== Work order ==
Please start at the first line of the records beneath and quote each line exactly, ending with the line containing "decodeOperand r .digit".
[Study material — start]
-- ==== Sys2Proof/Decode.lean ====
section
/-! DEFINITION. Decoding a command word (30_encoding.md R60 to R65), total, rejecting by name; then the encoder, the pseudo-instructions (R69) and the host's reading of a table word. -/

namespace Sys2Proof

/-- The fields of a command word (R60). -/
def RawCommand.ofWord (w : Word) : RawCommand :=
  { op := w.extractLsb' 12 4, rsv := w.extractLsb' 8 4, opd := w.extractLsb' 0 8 }

/-- The command word of three fields (R60). -/
def RawCommand.toWord (r : RawCommand) : Word :=
  r.op ++ r.rsv ++ r.opd

/-- A row whose operand is all of opd: rsv must be 0000 (R62, R63 (b)). -/
def decodeOperand (r : RawCommand) (f : Byte → Instr) : Except Illegal Instr :=
  if r.rsv = 0#4 then .ok (f r.opd) else .error .reservedBits

/-- A row without an operand: rsv must be 0000 and opd 0x00 (R63 (b), (c)). -/
def decodePlain (r : RawCommand) (i : Instr) : Except Illegal Instr :=
  if r.rsv = 0#4 then
    if r.opd = 0#8 then .ok i else .error .operandNotZero
  else .error .reservedBits

/-- The row of DEC.SYM: rsv must be 0000 and opd[7:5] 000; the symbol is opd[4:0] (R62, R63 (b), (d)). -/
def decodeSymbol (r : RawCommand) : Except Illegal Instr :=
  if r.rsv = 0#4 then
    if r.opd.extractLsb' 5 3 = 0#3 then .ok (.decSym (r.opd.extractLsb' 0 5)) else .error .symbolTooWide
  else .error .reservedBits

/-- The opcode map of R61. -/
def decodeRaw (r : RawCommand) : Except Illegal Instr :=
  match r.op.toNat with
  | 0x1 => decodeOperand r .canon
  | 0x2 => decodeOperand r .isvalid
  | 0x3 => decodeOperand r .value
  | 0x4 => decodeOperand r .digit
  | 0x5 => decodePlain r .encInit
  | 0x6 => decodeOperand r .encByte
  | 0x7 => decodePlain r .encFlush
  | 0x8 => decodePlain r .decInit
  | 0x9 => decodeSymbol r
  | 0xA => decodeOperand r .decChar
  | 0xB => decodePlain r .decFlush
  | 0xC => decodePlain r .status
  | _ => .error .reservedOpcode

/-- Every 16-bit word is one command or illegal, whatever came before it (R65). -/
def decode (w : Word) : Except Illegal Instr :=
  decodeRaw (RawCommand.ofWord w)

/-- The fields of a command (R61). -/
def encodeRaw : Instr → RawCommand
  | .canon c => ⟨0x1#4, 0#4, c⟩
  | .isvalid c => ⟨0x2#4, 0#4, c⟩
  | .value c => ⟨0x3#4, 0#4, c⟩
  | .digit v => ⟨0x4#4, 0#4, v⟩
  | .encInit => ⟨0x5#4, 0#4, 0#8⟩
  | .encByte b => ⟨0x6#4, 0#4, b⟩
  | .encFlush => ⟨0x7#4, 0#4, 0#8⟩
  | .decInit => ⟨0x8#4, 0#4, 0#8⟩
  | .decSym s => ⟨0x9#4, 0#4, 0#3 ++ s⟩
  | .decChar c => ⟨0xA#4, 0#4, c⟩
  | .decFlush => ⟨0xB#4, 0#4, 0#8⟩
  | .status => ⟨0xC#4, 0#4, 0#8⟩

/-- The command word of a command (R60, R61). -/
def encode (i : Instr) : Word :=
  (encodeRaw i).toWord

/-- `ENC.JOB b1, ..., bn`: one ENC.BYTE per byte, then ENC.FLUSH (R69). -/
def encJob (bytes : List Byte) : List Instr :=
  bytes.map .encByte ++ [.encFlush]

/-- `DEC.JOB "c1...cd"`: DEC.INIT, one DEC.CHAR per character, then DEC.FLUSH (R69). -/
def decJob (chars : List Byte) : List Instr :=
  .decInit :: (chars.map .decChar ++ [.decFlush])

/-- A decode job of symbols: one DEC.SYM per symbol, then DEC.FLUSH (R149). -/
def symJob (syms : List Symbol) : List Instr :=
  syms.map .decSym ++ [.decFlush]

/-- The instruction read from a row of spec/opcode_table.json: every command is one word of 16 bits (R60),
bits above `nbits` are zero, and nothing longer is a command. -/
def decodeTableWord (nbits w : Nat) : Option Instr :=
  if nbits ≤ 16 then
    match decode (BitVec.ofNat 16 (w % 2 ^ nbits)) with
    | .ok i => some i
    | .error _ => none
  else none

end Sys2Proof
end

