/-- Legality speaks neither of DEC_ERR nor of the responses, so only the packing steps and the clears need an argument. -/
theorem exec_legal (i : Instr) {s t : State} (h : s.Legal) (ht : exec i s = .next t) : t.Legal := by
  cases i with
  | canon _ | isvalid _ | value _ | digit _ | status =>
    cases ht
    exact h
  | encInit | encFlush =>
    cases ht
    exact clearEncoder_legal (s := s) h
  | encByte b =>
    cases ht
    exact appendByte_legal b h
  | decInit | decFlush =>
    cases ht
    exact clearDecoder_legal (s := s) h
  | decSym x =>
    cases ht
    exact appendSymbol_legal x h
  | decChar c =>
    cases hc : charValid c with
    | true =>
      rw [exec_decChar_valid hc] at ht
      cases ht
      exact appendSymbol_legal _ h
    | false =>
      rw [exec_decChar_invalid hc] at ht
      cases ht
      exact h

theorem reset_legal : State.reset.Legal := by decide

theorem applyReset_legal (s : State) : (applyReset s).Legal := by
  rw [applyReset_eq]
  exact reset_legal

/-! ### What each sub-block reads and writes (R31)

In each lemma the written values and the response are chosen before the state s, so they depend only on the registers
in which s and s₀ agree. -/

/-- A LUT command and STATUS only respond; a LUT command's response depends on no register. -/
theorem exec_readOnly {i : Instr} (hi : subBlock i = .lut ∨ subBlock i = .statusRead) (s₀ : State) :
    ∃ r, ∀ s : State,
      (subBlock i = .statusRead → s.encCnt = s₀.encCnt ∧ s.decErr = s₀.decErr ∧ s.decCnt = s₀.decCnt) →
      exec i s = .next (s.respond r) := by
  cases i with
  | canon _ | isvalid _ | value _ | digit _ => exact ⟨_, fun _ _ => rfl⟩
  | status =>
    refine ⟨[.W (statusWord s₀.encCnt s₀.decErr s₀.decCnt)], fun s hagree => ?_⟩
    obtain ⟨henc, herr, hdec⟩ := hagree rfl
    simp only [exec, execStatus, henc, herr, hdec]
  | _ => simp [subBlock] at hi

/-- An encoder command writes the encoder and responds, by the encoder's registers alone. -/
theorem exec_encoder {i : Instr} (hi : subBlock i = .encoder) (s₀ : State) :
    ∃ acc cnt r, ∀ s : State, s.encAcc = s₀.encAcc → s.encCnt = s₀.encCnt →
      exec i s = .next ((s.writeEncoder acc cnt).respond r) := by
  cases i with
  | encInit => exact ⟨_, _, _, fun _ _ _ => rfl⟩
  | encByte b =>
    refine ⟨(appendByte b s₀).encAcc, (appendByte b s₀).encCnt,
      (encGroups (encWindow s₀.encAcc b) (s₀.encCnt.toNat + 8)).map digitToken, fun s hacc hcnt => ?_⟩
    simp only [exec, execEncByte, appendByte, hacc, hcnt, State.respond_encAcc, State.respond_encCnt,
      State.writeEncoder_encAcc, State.writeEncoder_encCnt]
  | encFlush =>
    refine ⟨0#4, 0#3, flushDigits s₀, fun s hacc hcnt => ?_⟩
    simp only [exec, execEncFlush, flushDigits, hacc, hcnt]
  | _ => cases hi

/-- The packing step that DEC.SYM and DEC.CHAR share depends on the decoder's registers alone. -/
theorem appendSymbol_of_agree (x : Symbol) {s s₀ : State} (hacc : s.decAcc = s₀.decAcc) (hcnt : s.decCnt = s₀.decCnt)
    (herr : s.decErr = s₀.decErr) :
    appendSymbol x s =
      ((s.writeDecoder (appendSymbol x s₀).decAcc (appendSymbol x s₀).decCnt).writeDecErr s₀.decErr).respond
        (decBytes (decWindow s₀.decAcc x) (s₀.decCnt.toNat + 5)) := by
  rw [← hacc, ← hcnt, ← herr, appendSymbol_eq x s₀, ← hacc, ← hcnt]
  rfl

/-- A decoder command writes the decoder and DEC_ERR and responds, by the decoder's registers and DEC_ERR alone. -/
theorem exec_decoder {i : Instr} (hi : subBlock i = .decoder) (s₀ : State) :
    ∃ acc cnt err r, ∀ s : State, s.decAcc = s₀.decAcc → s.decCnt = s₀.decCnt → s.decErr = s₀.decErr →
      exec i s = .next (((s.writeDecoder acc cnt).writeDecErr err).respond r) := by
  cases i with
  | decInit => exact ⟨_, _, _, _, fun _ _ _ _ => rfl⟩
  | decSym x =>
    exact ⟨_, _, _, _, fun s hacc hcnt herr => congrArg Host.Outcome.next (appendSymbol_of_agree x hacc hcnt herr)⟩
  | decChar c =>
    cases hc : charValid c with
    | true =>
      exact ⟨_, _, _, _, fun s hacc hcnt herr => (exec_decChar_valid hc s).trans
        (congrArg Host.Outcome.next (appendSymbol_of_agree (charSymbol c) hacc hcnt herr))⟩
    | false =>
      refine ⟨s₀.decAcc, s₀.decCnt, errSet, [], fun s hacc hcnt _ => ?_⟩
      rw [exec_decChar_invalid hc, ← hacc, ← hcnt]
      rfl
  | decFlush =>
    refine ⟨0#7, 0#3, errClear, flushBytes s₀ ++ [.W (verdictWord s₀.decErr)], fun s hacc hcnt herr => ?_⟩
    simp only [exec, execDecFlush, flushBytes, hacc, hcnt, herr]
  | _ => cases hi

/-! ### DEC_ERR (R25) -/

theorem exec_decChar_decErr {c : Byte} {s t : State} (h : exec (.decChar c) s = .next t) :
    t.decErr = if canonRom c = 0x00#8 then 1#1 else s.decErr := by
  cases hc : charValid c with
  | true =>
    rw [exec_decChar_valid hc] at h
    cases h
    simp [← charValid_eq_false_iff, hc, appendSymbol_eq]
  | false =>
    rw [exec_decChar_invalid hc] at h
    cases h
    simp [← charValid_eq_false_iff, hc, errSet]

/-- Only DEC.CHAR, DEC.INIT and DEC.FLUSH write DEC_ERR. -/
theorem exec_keeps_decErr {i : Instr} {s t : State} (hchar : ∀ c, i ≠ .decChar c) (hinit : i ≠ .decInit)
    (hflush : i ≠ .decFlush) (h : exec i s = .next t) : t.decErr = s.decErr := by
  cases i with
  | decChar c => exact absurd rfl (hchar c)
  | decInit => exact absurd rfl hinit
  | decFlush => exact absurd rfl hflush
  | _ =>
    cases h
    rfl

/-- No command but DEC.FLUSH and STATUS reads DEC_ERR: started with another value it does the same to all else. -/
theorem exec_ignores_decErr {i : Instr} (hflush : i ≠ .decFlush) (hstatus : i ≠ .status) (s : State) (e : BitVec 1) :
    ∃ t u : State, exec i s = .next t ∧ exec i { s with decErr := e } = .next u ∧ u = { t with decErr := u.decErr } := by
  cases i with
  | decFlush => exact absurd rfl hflush
  | status => exact absurd rfl hstatus
  | decChar c =>
    cases hc : charValid c with
    | true => exact ⟨_, _, exec_decChar_valid hc s, exec_decChar_valid hc _, rfl⟩
    | false => exact ⟨_, _, exec_decChar_invalid hc s, exec_decChar_invalid hc _, rfl⟩
  | _ => exact ⟨_, _, rfl, rfl, rfl⟩

/-- Bit 3 of the status word (R26). -/
theorem statusWord_decErr (encCnt decCnt : BitVec 3) (decErr : BitVec 1) :
    (statusWord encCnt decErr decCnt).extractLsb' 3 1 = decErr := by
  revert encCnt decCnt decErr
  decide

/-! ### Bit streams (R41 to R43) -/

theorem pendingBits_congr {m n k : Nat} {v : BitVec m} {u : BitVec n} (h : ∀ i < k, v.getLsbD i = u.getLsbD i) :
    pendingBits k v = pendingBits k u :=
  List.map_congr_left fun i hi => h _ (by have := List.mem_range.mp hi; omega)

/-- All bits of a value are pending bits of it. -/
theorem bitsOf_eq_pendingBits {w : Nat} (v : BitVec w) : bitsOf v = pendingBits w v := by
  refine List.map_congr_left fun i hi => ?_
  have hi := List.mem_range.mp hi
  simp [BitVec.getMsbD, hi]

/-- The highest n of n + lo pending bits are the field above bit lo, and come first. -/
theorem pendingBits_add {m : Nat} (n lo : Nat) (v : BitVec m) :
    pendingBits (n + lo) v = bitsOf (slice lo n v) ++ pendingBits lo v := by
  rw [bitsOf_eq_pendingBits]
  simp only [pendingBits, List.range_add, List.map_append, List.map_map]
  congr 1 <;> refine List.map_congr_left fun i hi => ?_
  · have hi := List.mem_range.mp hi
    have hpos : n + lo - 1 - i = lo + (n - 1 - i) := by omega
    have hfield : n - 1 - i < n := by omega
    simp [slice, hpos, hfield]
  · simp only [Function.comp]
    congr 1
    omega

/-- The first n of k pending bits are the field they form, the others stay pending. -/
theorem pendingBits_of_le {m n k : Nat} (h : n ≤ k) (v : BitVec m) :
    pendingBits k v = bitsOf (slice (k - n) n v) ++ pendingBits (k - n) v := by
  rw [← pendingBits_add, Nat.add_sub_cancel' h]

/-- What joins an engine's window: k pending bits of the accumulator, then all bits of the operand (R124, R144). -/
theorem pendingBits_window {m w n : Nat} (acc : BitVec m) (x : BitVec w) (k : Nat) (h : m + w ≤ n) :
    pendingBits (k + w) ((acc.setWidth n <<< w) ||| x.setWidth n) = pendingBits k acc ++ bitsOf x := by
  rw [pendingBits_add, bitsOf_eq_pendingBits, bitsOf_eq_pendingBits]
  congr 1 <;> refine pendingBits_congr fun i hi => ?_
  · have hacc : acc.getLsbD i = true → i < m := BitVec.lt_of_getLsbD
    have hx : x.getLsbD (w + i) = false := BitVec.getLsbD_of_ge _ _ (by omega)
    simp only [slice, BitVec.getLsbD_extractLsb', BitVec.getLsbD_or, BitVec.getLsbD_shiftLeft,
      BitVec.getLsbD_setWidth, hx]
    grind
  · simp only [BitVec.getLsbD_or, BitVec.getLsbD_shiftLeft, BitVec.getLsbD_setWidth]
    grind

/-- R124's mask keeps the bits below k. -/
theorem lowBits_getLsbD {m : Nat} (k : Nat) (v : BitVec m) (i : Nat) :
    (lowBits k v).getLsbD i = (decide (i < k) && v.getLsbD i) := by
  have hv : v.getLsbD i = true → i < m := BitVec.lt_of_getLsbD
  simp only [lowBits, BitVec.getLsbD_and, BitVec.getLsbD_ofNat, Nat.testBit_two_pow_sub_one]
  grind

/-- Cutting the accumulator to its k pending bits loses none of them. -/
theorem pendingBits_setWidth_lowBits {m n k : Nat} (v : BitVec m) (hkn : k ≤ n) :
    pendingBits k ((lowBits k v).setWidth n) = pendingBits k v := by
  refine pendingBits_congr fun i hi => ?_
  simp [lowBits_getLsbD, hi, Nat.lt_of_lt_of_le hi hkn]

/-- The digits cut from k bits carry all but the bits left over, in order (R124). -/
theorem pendingBits_encGroups (a : BitVec 12) {k : Nat} (h : 5 ≤ k) :
    pendingBits k a = (encGroups a k).flatMap bitsOf ++ pendingBits (encLeft k) a := by
  unfold encGroups encLeft
  rw [pendingBits_of_le h]
  split
  next h5 =>
    rw [pendingBits_of_le h5, Nat.sub_sub]
    simp
  next => simp

/-- The byte cut from k bits carries all but the bits left over, in order (R144). -/
theorem pendingBits_decBytes (a : BitVec 12) (k : Nat) :
    pendingBits k a = (bytesOf (decBytes a k)).flatMap bitsOf ++ pendingBits (decLeft k) a := by
  unfold decBytes decLeft
  split
  next h8 =>
    rw [pendingBits_of_le h8]
    simp [bytesOf]
  next => simp [bytesOf]

/-- The symbols of digit tokens are those they were made of. -/
theorem symbolsOf_map_digitToken (xs : List Symbol) : symbolsOf (xs.map digitToken) = xs := by
  induction xs with
  | nil => rfl
  | cons x xs ih => simpa [symbolsOf, digitToken] using ih

end Sys2Proof.Machine

open Sys2Proof Sys2Proof.Machine

/-- Settles O36: the registers that reset leaves are evaluated. -/
theorem resetRegistersAreLegal : Obligations.ResetRegistersAreLegal := by
  unfold Obligations.ResetRegistersAreLegal
  exact reset_legal

/-- Settles O35, by the four things a step can be. -/
theorem everyStepKeepsRegistersLegal : Obligations.EveryStepKeepsRegistersLegal := by
  unfold Obligations.EveryStepKeepsRegistersLegal
  intro s t hlegal hstep
  rcases step_cases s with ⟨-, hs⟩ | ⟨rest, -, hs⟩ | ⟨w, rest, i, -, -, hs⟩ | ⟨w, rest, e, -, -, hs⟩ <;>
    rw [hs] at hstep
  · cases hstep
    exact hlegal
  · cases hstep
    exact applyReset_legal _
  · exact exec_legal i (s := { s with inputs := rest }) hlegal hstep
  · cases hstep
    exact hlegal

/-- Settles O29, by the values each sub-block's commands write and respond. -/
theorem subBlocksShareNoState : Obligations.SubBlocksShareNoState := by
  unfold Obligations.SubBlocksShareNoState
  refine ⟨fun i s t ht => ⟨fun hb => ?_, fun hb => ?_, fun hb => ?_⟩, fun i s s' henc hdec hstat => ?_⟩
  · obtain ⟨r, h⟩ := exec_readOnly hb s
    rw [h s fun _ => ⟨rfl, rfl, rfl⟩] at ht
    cases ht
    rfl
  · obtain ⟨acc, cnt, r, h⟩ := exec_encoder hb s
    rw [h s rfl rfl] at ht
    cases ht
    rfl
  · obtain ⟨acc, cnt, err, r, h⟩ := exec_decoder hb s
    rw [h s rfl rfl rfl] at ht
    cases ht
    rfl
  · cases hb : subBlock i with
    | lut | statusRead =>
      obtain ⟨r, h⟩ := exec_readOnly (i := i) (by simp [hb]) s'
      exact ⟨_, _, r, h s hstat, h s' fun _ => ⟨rfl, rfl, rfl⟩, rfl, rfl, nofun, nofun⟩
    | encoder =>
      obtain ⟨hacc, hcnt⟩ := henc hb
      obtain ⟨acc, cnt, r, h⟩ := exec_encoder hb s'
      exact ⟨_, _, r, h s hacc hcnt, h s' rfl rfl, rfl, rfl, fun _ => ⟨rfl, rfl⟩, nofun⟩
    | decoder =>
      obtain ⟨hacc, hcnt, herr⟩ := hdec hb
      obtain ⟨acc, cnt, err, r, h⟩ := exec_decoder hb s'
      exact ⟨_, _, r, h s hacc hcnt herr, h s' rfl rfl rfl, rfl, rfl, nofun, fun _ => ⟨rfl, rfl, rfl⟩⟩

/-- Settles O30: neither command writes a register the other reads. -/
theorem encoderAndDecoderCommandsCommute : Obligations.EncoderAndDecoderCommandsCommute := by
  unfold Obligations.EncoderAndDecoderCommandsCommute
  intro i j s hi hj
  obtain ⟨ea, ec, r, hexecI⟩ := exec_encoder hi s
  obtain ⟨da, dc, e, q, hexecJ⟩ := exec_decoder hj s
  exact ⟨_, _, _, _, r, q, hexecI s rfl rfl, hexecJ _ rfl rfl rfl, hexecJ s rfl rfl rfl, hexecI _ rfl rfl,
    by simp, by simp, rfl⟩

/-- Settles O31, by the step on each input and by what each command does to DEC_ERR and for it. -/
theorem decErrIsStickyAndReadByFlushAndStatus : Obligations.DecErrIsStickyAndReadByFlushAndStatus := by
  unfold Obligations.DecErrIsStickyAndReadByFlushAndStatus
  refine ⟨fun s t w rest hin hstep => ?_, fun s t rest hin hstep => ?_, fun i s e hflush hstatus => ?_,
    fun s => ⟨_, flushBytes s, rfl, rfl⟩, fun s => ⟨_, _, rfl, rfl, statusWord_decErr _ _ _⟩⟩
  · cases hd : decode w with
    | error e =>
      rw [step_of_illegal_word hin hd] at hstep
      cases hstep
      rfl
    | ok i =>
      rw [step_of_legal_word hin hd] at hstep
      cases i with
      | decChar c => exact exec_decChar_decErr (s := { s with inputs := rest }) hstep
      | decInit | decFlush =>
        cases hstep
        rfl
      | _ =>
        exact exec_keeps_decErr (s := { s with inputs := rest }) (by simp) (by simp) (by simp) hstep
  · rw [step_of_reset hin] at hstep
    cases hstep
    rfl
  · exact exec_ignores_decErr hflush hstatus s e

/-- Settles O37: the window holds the pending bits and then the byte's; it is cut into the digits and the bits left. -/
theorem encByteConservesTheBitStream : Obligations.EncByteConservesTheBitStream := by
  unfold Obligations.EncByteConservesTheBitStream
  intro s b hcnt
  refine ⟨appendByte b s, _, rfl, rfl, ?_⟩
  have hleft := encLeft_le (s.encCnt.toNat + 8) (by omega) (by omega)
  calc pendingBits s.encCnt.toNat s.encAcc ++ bitsOf b
      = pendingBits (s.encCnt.toNat + 8) (encWindow s.encAcc b) := (pendingBits_window _ _ _ (by omega)).symm
    _ = (encGroups (encWindow s.encAcc b) (s.encCnt.toNat + 8)).flatMap bitsOf ++
          pendingBits (encLeft (s.encCnt.toNat + 8)) (encWindow s.encAcc b) := pendingBits_encGroups _ (by omega)
    _ = _ := by
      rw [symbolsOf_map_digitToken, appendByte_encCnt_toNat b hcnt, appendByte_eq,
        pendingBits_setWidth_lowBits _ hleft]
[Study material — finish]
== Response ==
-- ==== Sys2Proof/Decode.lean ====
section
/-! DEFINITION. Decoding a command word (30_encoding.md R60 to R65), total, rejecting by name; then the encoder, the pseudo-instructions (R69) and the host's reading of a table word. -/

namespace Sys2Proof

/-- The fields of a command word (R60). -/
def RawCommand.ofWord (w : Word) : RawCommand :=
  { op := w.extractLsb' 12 4, rsv := w.extractLsb' 8 4, opd := w.extractLsb' 0 8 }

/-- The command word of three fields (R60). -/
def RawCommand.toWord (r : RawCommand) : Word :=
  r.op ++ r.rsv ++ r.opd

/-- A row whose operand is all of opd: rsv must be 0000 (R62, R63 (b)). -/
def decodeOperand (r : RawCommand) (f : Byte → Instr) : Except Illegal Instr :=
  if r.rsv = 0#4 then .ok (f r.opd) else .error .reservedBits

/-- A row without an operand: rsv must be 0000 and opd 0x00 (R63 (b), (c)). -/
def decodePlain (r : RawCommand) (i : Instr) : Except Illegal Instr :=
  if r.rsv = 0#4 then
    if r.opd = 0#8 then .ok i else .error .operandNotZero
  else .error .reservedBits

/-- The row of DEC.SYM: rsv must be 0000 and opd[7:5] 000; the symbol is opd[4:0] (R62, R63 (b), (d)). -/
def decodeSymbol (r : RawCommand) : Except Illegal Instr :=
  if r.rsv = 0#4 then
    if r.opd.extractLsb' 5 3 = 0#3 then .ok (.decSym (r.opd.extractLsb' 0 5)) else .error .symbolTooWide
  else .error .reservedBits

/-- The opcode map of R61. -/
def decodeRaw (r : RawCommand) : Except Illegal Instr :=
  match r.op.toNat with
  | 0x1 => decodeOperand r .canon
  | 0x2 => decodeOperand r .isvalid
  | 0x3 => decodeOperand r .value
  | 0x4 => decodeOperand r .digit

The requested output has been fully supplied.